Top of Recorded data

-- ==== Sys2Proof/Laws/Steps.lean ====
section
/-! SUPPORT. What one step can do, said once: a property of states that the cases of `StepKeeps` keep is kept by every step. An invariant
is then proved case by case, without unfolding `exec` or the Command Interpreter. -/

namespace Sys2Proof.Machine

/-- The cases of a step other than POWER_ON_RESET, DIVIDER_UNDERFLOW, the TRUN rows and TIME_BASE_TICK, for a property that does not
speak of the Command Interpreter's block or of the stall timer. -/
structure SpanKeeps (P : State → Prop) : Prop where
  interpreter : ∀ x s, P s → P (setInterpreter x s)
  stall : ∀ x s, P s → P { s with delivery := { s.delivery with stall := x } }
  carried : ∀ c s, P s → P (carryOut c s).2
  abort : ∀ s, P s → P (abortReel s).state
  abortSoft : ∀ s, P s → P (abortReelSoft s).state
  soft : ∀ s, P s → P (softResetBlocks s)
  memoryReady : ∀ s, P s → P { s with frameMemory := { s.frameMemory with ready := true } }
  line : ∀ payload s, P s → P (receiveLine payload s)
  malformed : ∀ s, P s → P (malformed s)
  controlCrc : ∀ s, P s → P (controlCrcFailure s)
  credit : ∀ n s, P s → P (setDelivery (takeGrant n s.delivery) s)
  choice : ∀ x run s, P s → canChoose s = true → P (beginTransmission x run s)
  transmitted : ∀ t s, P s → s.delivery.transmission = some t → P (completeTransmission t s)
  classified : ∀ x s, P s → closeReady s = true → s.reel.identity = some x → P (runQueue (classify x s))
  fault : ∀ s, P s → P (transportFault s)
  silence : ∀ s, P s → P (silenceExpires s)
  noticeStall : ∀ s, P s → P (raise .deliveryStall s)
  ringCap : ∀ p read s, P s → P (evaluateRingCap p read s)
  grant : ∀ p g s, P s → s.frameMemory.channel = none → s.frameMemory.plan = some p → chooseRequester s = some g →
    P (grant p g (countGrant g s))
  intakeWritten : ∀ line slot address pixels stale s, P s →
    s.frameMemory.channel = some (.intakeWrite line slot address pixels stale) →
    P (setMemory (writeBytes { s.frameMemory with channel := none } address (pixels.flatMap pixelBytes)) s) ∧
      (stale = false → P (completeIntakeWrite line slot
        (setMemory (writeBytes { s.frameMemory with channel := none } address (pixels.flatMap pixelBytes)) s)))
  lineRead : ∀ line address count discard s, P s →
    s.frameMemory.channel = some (.conformanceRead line address count discard) →
    P (setChannel none s) ∧
      (discard = false → P (lineRead line (readPixels s.frameMemory address count) (setChannel none s)))
  referenceRead : ∀ address count discard s, P s →
    s.frameMemory.channel = some (.referenceRead address count discard) →
    P (setChannel none s) ∧
      (discard = false → P (repairFetched ((readPixels s.frameMemory address count).map recordOf) (setChannel none s)))
  referenceWritten : ∀ address records unreported s, P s →
    s.frameMemory.channel = some (.referenceWrite address records unreported) →
    P (setMemory (writeBytes { s.frameMemory with channel := none } address (records.flatMap recordBytes)) s) ∧
      (unreported = false → P (lineStored
        (setMemory (writeBytes { s.frameMemory with channel := none } address (records.flatMap recordBytes)) s)))
  repairTakes : ∀ copy job line s, P s → s.repair.mode = .waiting → s.conformance.mode = .offering job line →
    P (takeOffered copy line s)
  gradingTakes : ∀ raster hand s, P s → s.grading.mode = .waiting → s.repair.mode = .passing hand →
    P (takeRepaired raster hand s)
  placed : ∀ hand o rest c s, P s → s.grading.mode = .placing hand → hand.owed = o :: rest →
    contextOf s hand.frame = some c → s.delivery.queue.length < 8 → P (placeOwed hand o rest c s)

/-- The cases of a step other than POWER_ON_RESET and DIVIDER_UNDERFLOW: the TRUN rows and the tick among them. -/
structure RunKeeps (P : State → Prop) : Prop extends SpanKeeps P where
  trunUp : ∀ s, P s → P (setPace { holdSample true s.pace with spinUp := none } s)
  trunDown : ∀ s, P s → P (setPace (holdSample false s.pace) s)
  tick : ∀ s, P s → P (setPace { s.pace with tenth := (s.pace.tenth + 1) % 10, spinUp := tickTimer s.pace.spinUp } s)
  markDue : ∀ d s, P s → P (setPace { s.pace with due := d } s)
  tickSilence : ∀ s, P s → P (setIntake { s.intake with silence := tickTimer s.intake.silence } s)

/-- The cases of a step, the power-on reset and the divider underflow among them. -/
structure StepKeeps (P : State → Prop) : Prop extends RunKeeps P where
  powerOn : ∀ size epoch s, P s → P { State.powerOn size epoch with pending := s.pending }
  underflow : ∀ s, P s → P (setPace (underflow s.pace) s)

/-! ## The Command Interpreter's path -/

theorem runHead_keeps {P : State → Prop} (hi : ∀ x s, P s → P (setInterpreter x s)) (hc : ∀ c s, P s → P (carryOut c s).2)
    (i : Fin 8) (c : Command) (s : State) (h : P s) : P (runHead i c s) := by
  have h1 := hc c _ (hi (claimSlot i s.interpreter) s h)
  unfold runHead
  split
  · rename_i a t e
    rw [e] at h1
    exact hi _ _ h1
  · rename_i t e
    rw [e] at h1
    exact h1

theorem runCommands_keeps {P : State → Prop} (hi : ∀ x s, P s → P (setInterpreter x s)) (hc : ∀ c s, P s → P (carryOut c s).2)
    (n : Nat) (s : State) (h : P s) : P (runCommands n s) := by
  induction n generalizing s with
  | zero => exact h
  | succ n ih =>
    unfold runCommands
    split
    · exact ih _ (runHead_keeps hi hc _ _ _ h)
    · exact h

/-- The starting of queued commands keeps what a carried-out command keeps (R152). -/
theorem runQueue_keeps {P : State → Prop} (hi : ∀ x s, P s → P (setInterpreter x s)) (hc : ∀ c s, P s → P (carryOut c s).2)
    (s : State) (h : P s) : P (runQueue s) := runCommands_keeps hi hc _ s h

/-- The arrival of an ordinary command keeps what a carried-out command keeps (R150). -/
theorem arrive_keeps {P : State → Prop} (hi : ∀ x s, P s → P (setInterpreter x s)) (hc : ∀ c s, P s → P (carryOut c s).2)
    (q : QueuedCommand) (s : State) (h : P s) : P (arrive q s) := by
  unfold arrive
  dsimp only
  split
  · split
    · exact runQueue_keeps hi hc _ (hi _ _ h)
    · exact hi _ _ h
  · split
    · exact hi _ _ h
    · exact hi _ _ h

theorem SpanKeeps.runReelAbort {P : State → Prop} (k : SpanKeeps P) (tag : Half) (s : State) (h : P s) :
    P (runReelAbort tag s) := by
  unfold Machine.runReelAbort
  split
  · exact k.interpreter _ _ h
  · exact runQueue_keeps k.interpreter k.carried _ (k.interpreter _ _ (k.abort s h))

theorem SpanKeeps.runSoftReset {P : State → Prop} (k : SpanKeeps P) (tag : Half) (s : State) (h : P s) :
    P (runSoftReset tag s) := by
  unfold Machine.runSoftReset
  refine k.interpreter _ _ (k.soft _ (k.interpreter _ _ ?_))
  unfold softResetAbort
  split
  · exact h
  · exact k.abortSoft s h

theorem SpanKeeps.arriveImmediate {P : State → Prop} (k : SpanKeeps P) (code tag : Half) (args : List Byte) (s : State) (h : P s) :
    P (arriveImmediate code tag args s) := by
  unfold Machine.arriveImmediate
  split
  · exact k.interpreter _ _ h
  · split
    · exact k.runReelAbort tag s h
    · exact k.runSoftReset tag s h

theorem SpanKeeps.receivePacket {P : State → Prop} (k : SpanKeeps P) (run : List Byte) (s : State) (h : P s) :
    P (receivePacket run s) := by
  unfold Machine.receivePacket
  split
  · exact k.line _ s h
  · unfold receiveControl
    split
    · exact k.controlCrc s h
    · split
      · exact k.malformed s h
      · unfold arrivePacket
        split
        · exact k.arriveImmediate _ _ _ s h
        · exact arrive_keeps k.interpreter k.carried _ s h
  · exact k.malformed s h

/-! ## Every step -/

theorem SpanKeeps.settled {P : State → Prop} (k : SpanKeeps P) {s : State} (h : P s) : P (settleStall s) := by
  unfold settleStall
  split
  · split
    · exact h
    · exact k.stall _ s h
  · exact k.stall _ s h

theorem SpanKeeps.done {P : State → Prop} (k : SpanKeeps P) {s t : State} (h : P s) (e : done s = .next t) : P t := by
  unfold Machine.done at e
  injection e with e
  exact e ▸ k.settled h

theorem SpanKeeps.takeSpinUp {P : State → Prop} (k : SpanKeeps P) (s : State) (h : P s) : P (takeSpinUpExpiry s) := by
  unfold takeSpinUpExpiry
  split
  · exact k.fault s h
  · exact h
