/-- R153, R154: one command behind the close starts after the abort as it would on arrival. -/
theorem exec_reelAbort_then {s : State} {tag tag' : Half} {q : QueuedCommand} {j : Fin 8} {c : Command}
    (reelOpen : s.reel.state ≠ .noReel) (inFlight : s.interpreter.inFlight = some j) (readable : c ≠ .wrongLength)
    (queue : s.interpreter.queue = [q, ⟨codeOf c, tag', c⟩]) :
    ∃ w, exec (.reelAbort tag) { s with interpreter := { s.interpreter with queue := [q] } } = .next w
      ∧ w.interpreter.queue = [] ∧ exec (.reelAbort tag) s = exec (rowOf tag' c) w := by
  set alone : Interpreter := { s.interpreter with queue := [q] }
  set behind : QueuedCommand := ⟨codeOf c, tag', c⟩
  set base := (abortReel s).state with baseDef
  set reply : Reply := ⟨0x24#16, tag, .ok, [word (abortReel s).frames, if (abortReel s).dropped then 1#32 else 0#32]⟩
  set answered := answerHead ⟨.aborted, []⟩ alone with answeredDef
  have answeredAlone : answered =
      { s.interpreter with
        queue := [], inFlight := none, ordinary := s.interpreter.ordinary.set j (.filled ⟨q.code, q.tag, .aborted, []⟩),
        fillOrder := s.interpreter.fillOrder ++ [.ordinary j] } := answerHead_of_inFlight (x := alone) _ rfl inFlight
  have answeredBoth : base.interpreter = { answered with queue := [behind] } := by
    rw [answeredAlone]
    have whole := congrArg (fun r => r.state.interpreter) (abortReel_setInterpreter s.interpreter s)
    exact whole.trans (answerHead_of_inFlight _ queue inFlight)
  set aborted := setInterpreter (replyImmediate reply answered) base with abortedDef
  have empty : aborted.interpreter.queue = [] := by
    rw [abortedDef, setInterpreter_interpreter, replyImmediate_queue, answeredAlone]
  have waits : packetWaiting aborted = true :=
    packetWaiting_of_fillOrder (replyImmediate_fillOrder _ (by rw [answeredAlone]; simp))
  have first : exec (.reelAbort tag) (setInterpreter alone s) = .next (settleStall aborted) := by
    rw [exec_reelAbort (s := setInterpreter alone s) tag reelOpen (abortReel_setInterpreter alone s)]
    exact congrArg done (runQueue_empty aborted empty)
  have both : exec (.reelAbort tag) s = done (runQueue (setInterpreter { aborted.interpreter with queue := [behind] } aborted)) := by
    rw [exec_reelAbort tag reelOpen rfl, answeredBoth, replyImmediate_setQueue]
    rfl
  refine ⟨settleStall aborted, first, by rw [settleStall_interpreter, empty], ?_⟩
  rw [both, exec_rowOf c tag' _ readable, arriveCommand, arrive_of_empty behind (by rw [settleStall_interpreter, empty]),
    settleStall_interpreter, settleStall_changes aborted]
  exact congrArg Host.Outcome.next (settleStall_runQueue_settled
    (u := setInterpreter { aborted.interpreter with queue := [behind] } aborted) waits rfl).symm

/-- Settles O40. -/
theorem reelAbortCarriedOut : Obligations.ReelAbortCarriedOut := by
  refine ⟨fun s tag => ⟨exec_reelAbort_noReel tag, fun x y n cs reelOpen identity answered disposed => ?_⟩,
    fun s x tag tag' q j c reelOpen _ inFlight readable queue => exec_reelAbort_then reelOpen inFlight readable queue⟩
  obtain ⟨contexts, frames⟩ := disposed_contexts (fun c => (tailInTransmission_eq_some_iff _ _).symm) disposed
  obtain ⟨u, aging, aged, aborted, rfl⟩ := abortReel_eq identity contexts frames
  rw [answerHead_aborted answered] at aborted
  intro record ticket dropped replied
  have runs := exec_reelAbort tag reelOpen aborted
  simp only [decide_eq_true_eq] at runs
  refine ⟨setInterpreter replied _, _, runQueue_starts _, runs, fun stopped => headsStart_stopped (runQueue_starts _) ?_, rfl, rfl, ?_, rfl,
    rfl, rfl, rfl, rfl, rfl, ?_, aged, rfl, rfl, rfl, releaseSets_sets s.grading, rfl, rfl⟩
  · obtain empty | full := stopped
    · exact .inl ((replyImmediate_queue _ y).trans empty)
    · exact .inr (.inr full)
  · rw [← sendingPackets_eq]
    rfl
  · exact congrArg (fun z => { s.frameMemory with aging := aging, channel := z }) (discardTransfer_eq _)

end Sys2Proof.Machine
end

section
/-! O58, O57: the Delivery Port's choice, and the placing of packets. -/

namespace Sys2Proof.Machine

/-! ## DELIVERY_CHOICE (R13, R161) -/

theorem exec_deliveryChoice_idle {s : State} (idle : s.delivery.transmission ≠ none ∨ s.delivery.pool = 0) :
    exec .deliveryChoice s = .next (settleStall s) := by
  refine if_neg ?_
  obtain busy | empty := idle
  · simp [canChoose, busy]
  · simp [canChoose, empty]

theorem canChoose_of {s : State} (free : s.delivery.transmission = none) (credit : 0 < s.delivery.pool) : canChoose s = true := by
  simp [canChoose, free, credit]

/-- R13: a packet that is chosen takes a credit and begins transmission. -/
theorem exec_deliveryChoice {s : State} {x : Source} {run : List Byte} (free : s.delivery.transmission = none)
    (credit : 0 < s.delivery.pool) (chosen : chosenPacket s = some (x, run)) :
    exec .deliveryChoice s = .next (settleStall (beginTransmission x run s)) := by
  refine (if_pos (canChoose_of free credit)).trans ?_
  rw [chosen]
  rfl

theorem exec_deliveryChoice_nothing {s : State} (free : s.delivery.transmission = none) (credit : 0 < s.delivery.pool)
    (chosen : chosenPacket s = none) : exec .deliveryChoice s = .next (settleStall s) := by
  refine (if_pos (canChoose_of free credit)).trans ?_
  rw [chosen]
  rfl

theorem beginTransmission_other {x : Source} (run : List Byte) (s : State) (other : x ≠ .framePacket) :
    beginTransmission x run s =
      { s with delivery := { s.delivery with pool := s.delivery.pool - 1, transmission := some ⟨x, run, false⟩ } } := by
  simp only [beginTransmission, if_neg other]
  rfl

theorem classNumber_injective {c d : NoticeClass} (same : classNumber c = classNumber d) : c = d := by
  revert same
  cases c <;> cases d <;> simp [classNumber]

theorem noticeClasses_rise : noticeClasses.Pairwise (fun c d => classNumber c < classNumber d) := by decide

/-- R161: the lowest-numbered PENDING class goes first. -/
theorem firstPending_eq_some {u : NoticeUnit} {c : NoticeClass} (pending : ∃ k, (noticeOf u c).latch = .pending k)
    (lowest : ∀ d m, (noticeOf u d).latch = .pending m → classNumber c ≤ classNumber d) : firstPending u = some c := by
  obtain ⟨d, found⟩ := Option.isSome_iff_exists.mp ((firstPending_isSome_iff u).mpr ⟨c, pending⟩)
  obtain ⟨waits, before, after, classes, passed⟩ := List.find?_eq_some_iff_append.mp found
  obtain ⟨m, waits⟩ := (isPending_iff _).mp waits
  have rise := noticeClasses_rise
  have listed := mem_noticeClasses c
  rw [classes] at rise listed
  rw [found]
  obtain earlier | same | later := (List.mem_append.mp listed).imp_right List.mem_cons.mp
  · have quiet := passed c earlier
    rw [(isPending_iff _).mpr pending] at quiet
    nomatch quiet
  · rw [same]
  · have above := List.rel_of_pairwise_cons (List.pairwise_append.mp rise).2.1 later
    have := lowest d m waits
    omega

theorem firstPending_eq_none {u : NoticeUnit} (quiet : ∀ d m, (noticeOf u d).latch ≠ .pending m) : firstPending u = none := by
  rw [← Option.not_isSome_iff_eq_none, firstPending_isSome_iff]
  rintro ⟨c, k, pending⟩
  exact quiet c k pending

section
variable {s : State}

theorem chosenPacket_reply {x : SlotName} {rest : List SlotName} {r : Reply} (first : s.interpreter.fillOrder = x :: rest)
    (held : slotReply s.interpreter x = some r) : chosenPacket s = some (.reply, replyRun r) := by
  rw [chosenPacket, first]
  exact congrArg (Option.map fun r => (Source.reply, replyRun r)) held

theorem chosenPacket_notice {c : NoticeClass} {k : Nat} (replies : s.interpreter.fillOrder = [])
    (first : firstPending s.notices = some c) (pending : (noticeOf s.notices c).latch = .pending k) :
    chosenPacket s = some (.notice c, noticeRun c k) := by
  simp only [chosenPacket, replies, first, carriedCount, pending]

theorem chosenPacket_ticket {t : Ticket} {rest : List Ticket} (replies : s.interpreter.fillOrder = [])
    (notices : firstPending s.notices = none) (first : s.reel.tickets = t :: rest) :
    chosenPacket s = some (.ticket, ticketRun t) := by
  rw [chosenPacket, replies, notices, first]

theorem chosenPacket_framePacket {p : FramePacket} {rest : List FramePacket} (replies : s.interpreter.fillOrder = [])
    (notices : firstPending s.notices = none) (tickets : s.reel.tickets = []) (first : s.delivery.queue = p :: rest) :
    chosenPacket s = some (.framePacket, framePacketRun p) := by
  rw [chosenPacket, replies, notices, tickets, first]

theorem chosenPacket_none (replies : s.interpreter.fillOrder = []) (notices : firstPending s.notices = none)
    (tickets : s.reel.tickets = []) (packets : s.delivery.queue = []) : chosenPacket s = none := by
  rw [chosenPacket, replies, notices, tickets, packets]

theorem slotReply_eq_some {x : SlotName} {r : Reply}
    (held : x = .reserved ∧ s.interpreter.reserved = some r ∨ ∃ i, x = .ordinary i ∧ s.interpreter.ordinary[i] = .filled r) :
    slotReply s.interpreter x = some r := by
  obtain ⟨rfl, held⟩ | ⟨i, rfl, held⟩ := held
  · exact held
  · simp only [slotReply, held]

/-- R13, R139: a frame packet that begins transmission stays at the head of its queue; a FRAME_HEAD opens its frame. -/
theorem beginTransmission_head {c : FrameContext} {rest : List FramePacket} (run : List Byte) (queue : s.delivery.queue = .head c :: rest) :
    beginTransmission .framePacket run s =
      { s with
        delivery := { s.delivery with pool := s.delivery.pool - 1, transmission := some ⟨.framePacket, run, false⟩ },
        contexts := changeContext c.frame (fun x => { x with opened := true }) s.contexts } := by
  have marked : markOpened s = writeContext c.frame (fun x => { x with opened := true }) s := by rw [markOpened, queue]
  simp only [beginTransmission, if_true, marked]
  rfl

theorem beginTransmission_packet (run : List Byte) (other : ∀ c rest, s.delivery.queue ≠ .head c :: rest) :
    beginTransmission .framePacket run s =
      { s with delivery := { s.delivery with pool := s.delivery.pool - 1, transmission := some ⟨.framePacket, run, false⟩ } } := by
  have marked : markOpened s = s := by
    unfold markOpened
    split
    · rename_i c rest queue
      exact absurd queue (other c rest)
    · rfl
  simp only [beginTransmission, if_true, marked]
  rfl

end

/-- Settles O58. -/
theorem deliveryChooses : Obligations.DeliveryChooses := by
  intro s send
  refine ⟨exec_deliveryChoice_idle, fun free credit => ⟨fun x rest r first held => ?_, fun replies => ⟨fun c k pending lowest => ?_,
    fun quiet => ⟨fun k rest first => ?_, fun tickets => ⟨fun c rest first => ?_, fun frame j px rest first => ?_,
      fun c rest first => ?_, fun packets => ?_⟩⟩⟩⟩⟩
  · rw [exec_deliveryChoice free credit (chosenPacket_reply first (slotReply_eq_some held)), beginTransmission_other (x := .reply) _ _ nofun]
    rfl
  · rw [exec_deliveryChoice free credit (chosenPacket_notice replies (firstPending_eq_some ⟨k, pending⟩ lowest) pending),
      beginTransmission_other (x := .notice c) _ _ nofun]
    rfl
  · rw [exec_deliveryChoice free credit (chosenPacket_ticket replies (firstPending_eq_none quiet) first),
      beginTransmission_other (x := .ticket) _ _ nofun]
    rfl
  · rw [exec_deliveryChoice free credit (chosenPacket_framePacket replies (firstPending_eq_none quiet) tickets first),
      beginTransmission_head _ first]
    rfl
  · rw [exec_deliveryChoice free credit (chosenPacket_framePacket replies (firstPending_eq_none quiet) tickets first),
      beginTransmission_packet _ (by simp [first])]
    rfl
  · rw [exec_deliveryChoice free credit (chosenPacket_framePacket replies (firstPending_eq_none quiet) tickets first),
      beginTransmission_packet _ (by simp [first])]
    rfl
  · exact exec_deliveryChoice_nothing free credit (chosenPacket_none replies (firstPending_eq_none quiet) tickets packets)

/-! ## PLACE_PACKET (R124, R128, R131) -/

theorem exec_placePacket {s : State} {hand : GradedHand} {o : Owed} {rest : List Owed} {c : FrameContext}
    (mode : s.grading.mode = .placing hand) (owed : hand.owed = o :: rest) (context : contextOf s hand.frame = some c) :
    exec .placePacket s =
      if s.delivery.queue.length < 8 then done (placeOwed hand o rest c s) else done s := by
  change execPlacePacket s = _
  unfold execPlacePacket
  rw [mode]
  dsimp only
  rw [owed, context]

theorem advanceDissolve_frame (g : Grading) :
    advanceDissolve g =
      { g with
        sets := (advanceDissolve g).sets, current := (advanceDissolve g).current, dissolve := (advanceDissolve g).dissolve } := by
  unfold advanceDissolve
  split
  · rfl
  · split <;> rfl

theorem advanceDissolve_of_none {g : Grading} (still : g.dissolve = none) : advanceDissolve g = g := by
  rw [advanceDissolve, still]

theorem advanceDissolve_of_more {g : Grading} {x : Dissolve} (running : g.dissolve = some x) (more : x.k + 1 ≠ x.d) :
    advanceDissolve g = { g with dissolve := some { x with k := x.k + 1 } } := by
  simp only [advanceDissolve, running, if_neg more]

theorem advanceDissolve_of_last {g : Grading} {x : Dissolve} (running : g.dissolve = some x) (last : x.k + 1 = x.d) :
    advanceDissolve g = settleSets { g with current := some x.target, dissolve := none } := by
  simp only [advanceDissolve, running, if_pos last]

/-- R124, R128: the Grading Engine's block after a packet is placed. -/
theorem placeOwed_grading (hand : GradedHand) (o : Owed) (rest : List Owed) (c : FrameContext) (s : State) :
    (placeOwed hand o rest c s).grading = afterPlacing hand rest (if o = .tail then advanceDissolve s.grading else s.grading) := rfl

Bottom of Recorded data

How to complete this task → All that is wanted is an exact copy of the lines above from the one with "quiet) tickets packets)" through the one with "split <;> rfl", with both ends included.

Exercise answer →
  · exact exec_deliveryChoice_nothing free credit (chosenPacket_none replies (firstPending_eq_none quiet) tickets packets)

/-! ## PLACE_PACKET (R124, R128, R131) -/

theorem exec_placePacket {s : State} {hand : GradedHand} {o : Owed} {rest : List Owed} {c : FrameContext}
    (mode : s.grading.mode = .placing hand) (owed : hand.owed = o :: rest) (context : contextOf s hand.frame = some c) :
    exec .placePacket s =
      if s.delivery.queue.length < 8 then done (placeOwed hand o rest c s) else done s := by
  change execPlacePacket s = _
  unfold execPlacePacket
  rw [mode]
  dsimp only
  rw [owed, context]

theorem advanceDissolve_frame (g : Grading) :
    advanceDissolve g =
      { g with
        sets := (advanceDissolve g).sets, current := (advanceDissolve g).current, dissolve := (advanceDissolve g).dissolve } := by
  unfold advanceDissolve
  split
  · rfl
  · split <;> rfl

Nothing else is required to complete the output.